Former Director Jiro Enomoto passes away at 89

Two man stand in an office, smiling for the camera.
Jiro "Jerry" Enomoto, right, became the fourth director of the state prison system. He's seen here with P.J. Morris, Deputy Director of Institutions. (Undated.)
Director Enomoto portrait with 1970s style clothing.
Jiro “Jerry” Enomoto

Jiro “Jerry” Enomoto, former director for the department, passed away at age 89 on January 17, 2016. He worked for the department for 28 years, leading the agency for six years.

Enomoto started his career as a Parole Agent in 1952, working his way up to Director of the California Department of Corrections.

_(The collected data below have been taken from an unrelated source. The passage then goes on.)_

/-- A packet arrives on its session in its place: intact, clean, with the next sequence number, nothing held or left unanswered before
it, its opcode permitted to the session, and no result waiting for an acknowledgement: R348, R350, R351, R353, R357. -/
def Arrives (s : State) (p : Packet) (x : Session) : Prop :=
  s.session p.cid = some x ∧ p.intact = true ∧ p.session.toNat = p.cid ∧ p.clean = true ∧
    (p.oob = false → p.seqOut = x.expected) ∧ x.held = [] ∧ x.unanswered.length < 63 ∧
    (opcodeKnown p.opcode.toNat = true → x.permits p.opcode.toNat = true) ∧ ∀ t ∈ s.tasks, t.deliverSeq = none

/-- The state in which such a packet has been taken: R345, R347, R353, R356. -/
def taken (s : State) (p : Packet) (x : Session) : State :=
  { s with sessions := mset s.sessions p.cid { x with
      peer := p.src, lastGt := s.clock.gt, clientAck := p.seqAck, expected := x.expected + 1 } }

/-- The command of one packet that a row names, and whether a packet's fields make it that row's: R248, R249, R358, R366, R393. -/
def singleOf (i : Instr) : Option (Packet × Bool) :=
  match i with
  | .ping p => some (p, p.opcode == 0x01)
  | .queryStatus p => some (p, p.opcode == 0x11)
  | .fetchResult p => some (p, p.opcode == 0x12)
  | .cancel p => some (p, p.opcode == 0x13)
  | .unloadPattern p => some (p, p.opcode == 0x21)
  | .listPatterns p => some (p, p.opcode == 0x22)
  | .getObject p => some (p, p.opcode == 0x31)
  | .deleteObject p => some (p, p.opcode == 0x32)
  | .readScorebook p => some (p, p.opcode == 0x41)
  | .setPowerCap p => some (p, p.opcode == 0x50)
  | .getHealth p => some (p, p.opcode == 0x51)
  | .cartridgeInfo p => some (p, p.opcode == 0x60)
  | .cartridgeRetire p => some (p, p.opcode == 0x61)
  | .arm p => some (p, p.opcode == 0x70 && (armAction p.params < 2 || 6 < armAction p.params))
  | .disarmAll p => some (p, p.opcode == 0x70 && armAction p.params == 2)
  | .refereeLog p => some (p, p.opcode == 0x70 && armAction p.params == 3)
  | .refereeStop p => some (p, p.opcode == 0x70 && armAction p.params == 4)
  | .resume p => some (p, p.opcode == 0x70 && armAction p.params == 5)
  | .step p => some (p, p.opcode == 0x70 && armAction p.params == 6)
  | .readRefereeLog p => some (p, p.opcode == 0x71 && readWhat p.params != 1)
  | .readWindowBytes p => some (p, p.opcode == 0x71 && readWhat p.params == 1)
  | .getCapabilities p => some (p, p.opcode == 0x40 && spdmCode p.params == 0xE1)
  | .negotiateAlgorithms p => some (p, p.opcode == 0x40 && spdmCode p.params == 0xE3)
  | .getDigests p => some (p, p.opcode == 0x40 && spdmCode p.params == 0x81)
  | .getCertificate p => some (p, p.opcode == 0x40 && spdmCode p.params == 0x82)
  | .challenge p => some (p, p.opcode == 0x40 && spdmCode p.params == 0x83)
  | .getMeasurements p => some (p, p.opcode == 0x40 && spdmCode p.params == 0xE0)
  | .getVersion p => some (p, p.opcode == 0x40 && !([0xE1, 0xE3, 0x81, 0x82, 0x83, 0xE0].contains (spdmCode p.params)))
  | _ => none

/-- A session has ended: its context is free and no task is its own any more (R347, R360). -/
def Ended (u : State) (cid : Nat) : Prop := u.session cid = none ∧ ∀ t ∈ u.tasks, t.session ≠ cid

end Sys2Proof.Claim

/-- R349, R350, R353, R354: a numbered reply goes out with the next number of the device, the acknowledgement of the last packet taken
and its own CRC, is kept in the window of the last 256, and answers its command. -/
def Sys2Proof.Claim.NumberedReplies : Prop :=
  ∀ (s : State) (cid op : Nat) (tag seq : BitVec 32) (status : Nat) (params : List Byte) (x : Session), s.session cid = some x →
    ∃ q : Packet, ∃ y : Session, s.reply cid op tag (some seq) status params =
        { s with out := s.out ++ [q], sessions := mset s.sessions cid y } ∧
      q.cid = cid ∧ q.isReply = true ∧ q.oob = false ∧ q.opcode = BitVec.ofNat 16 op ∧ q.tag = tag ∧ q.seqOut = x.devNext ∧
      q.seqAck = x.expected - 1 ∧ q.status = BitVec.ofNat 16 status ∧ q.params = params ∧ q.crc = q.crcOf ∧
      y.devNext = x.devNext + 1 ∧ y.window.getLast? = some (some seq, q) ∧ y.window.length ≤ 256 ∧ y.sent = x.sent + 1 ∧
      y.expected = x.expected ∧ (tag, seq) ∉ y.unanswered

/-- R351, R353, R356, R358: a command of one packet that arrives in its place is answered by a numbered reply with the answer of its
opcode; a packet that is not the row's changes nothing (the model's choice: entry 38); GET_SEQ answers out of band; CLOSE is answered,
a close_notify follows, and the session has ended. -/
def Sys2Proof.Claim.CommandAnswers : Prop :=
  ∀ (s : State) (p : Packet) (x : Session), Arrives s p x → p.more = false → x.multis = [] →
    (∀ i mine, singleOf i = some (p, mine) →
      (mine = true → p.oob = false → let r := (taken s p x).answerOne p.cid p.opcode.toNat p.params
        exec i s = done s (r.1.reply p.cid p.opcode.toNat p.tag (some p.seqOut) r.2.1 r.2.2)) ∧
      (mine = false → exec i s = .next s)) ∧
    (p.opcode = 0x03 → p.oob = false → p.params = [] → p.cid < 16384 →
      ∃ u, exec (.close p) s = .next u ∧ Ended u p.cid ∧ u.out = ((taken s p x).reply p.cid 3 p.tag (some p.seqOut) 0 []).out ∧
        u.alerts = s.alerts ++ [(p.src, .closeNotify)] ∧ u.phys = s.phys ∧ u.hbm = s.hbm ∧ u.patterns = s.patterns) ∧
    (p.opcode = 0x02 → p.oob = true → p.params = [0, 0, 0, 0] →
      let y : Session := { x with peer := p.src, lastGt := s.clock.gt, clientAck := p.seqAck }
      exec (.getSeq p) s = done s (({ s with sessions := mset s.sessions p.cid y } : State).replyOob p.cid 2 p.tag 0 y.seqState)) ∧
    (opcodeKnown p.opcode.toNat = false → p.oob = false → ∃ u q, exec (.badOpcode p) s = .next u ∧ u.out = s.out ++ [q] ∧
      q.status = 0x10 ∧ q.params = [] ∧ q.tag = p.tag ∧ u.tasks = s.tasks ∧ u.patterns = s.patterns)

/-- R349 to R351, R353, R354, R356, R358: numbered replies, and the answers of commands of one packet (a packet that is not
its row's changes nothing: the model's choice, entry 38). -/
def Obligations.PacketAnswers : Prop := Claim.NumberedReplies ∧ Claim.CommandAnswers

In 1971, he became one of the first non-white prison wardens when he was appointed as superintendent of California Correctional Institution at Tehachapi by then-Gov. Ronald Reagan. Previously, Enomoto served as deputy superintendent at the Correctional Training Facility in Soledad.

From 1975 to 1980, he served as the first Asian-American director of the Department. For eight years, beginning in 1994, he went on to serve as the United States Marshal for the Eastern District of California, appointed by then-President Bill Clinton.

When he finally retired in 2002, Rep. Robert Matsui spoke about Enomoto and his service to the state and nation.

“As Director of Corrections, Jerry would become the first Asian Pacific American to manage a state department in California history,” Matsui told the House of Representatives. “Jerry secured the greatest honor of his unparalleled career when he became the first Asian Pacific American appointed as a United States Marshal.”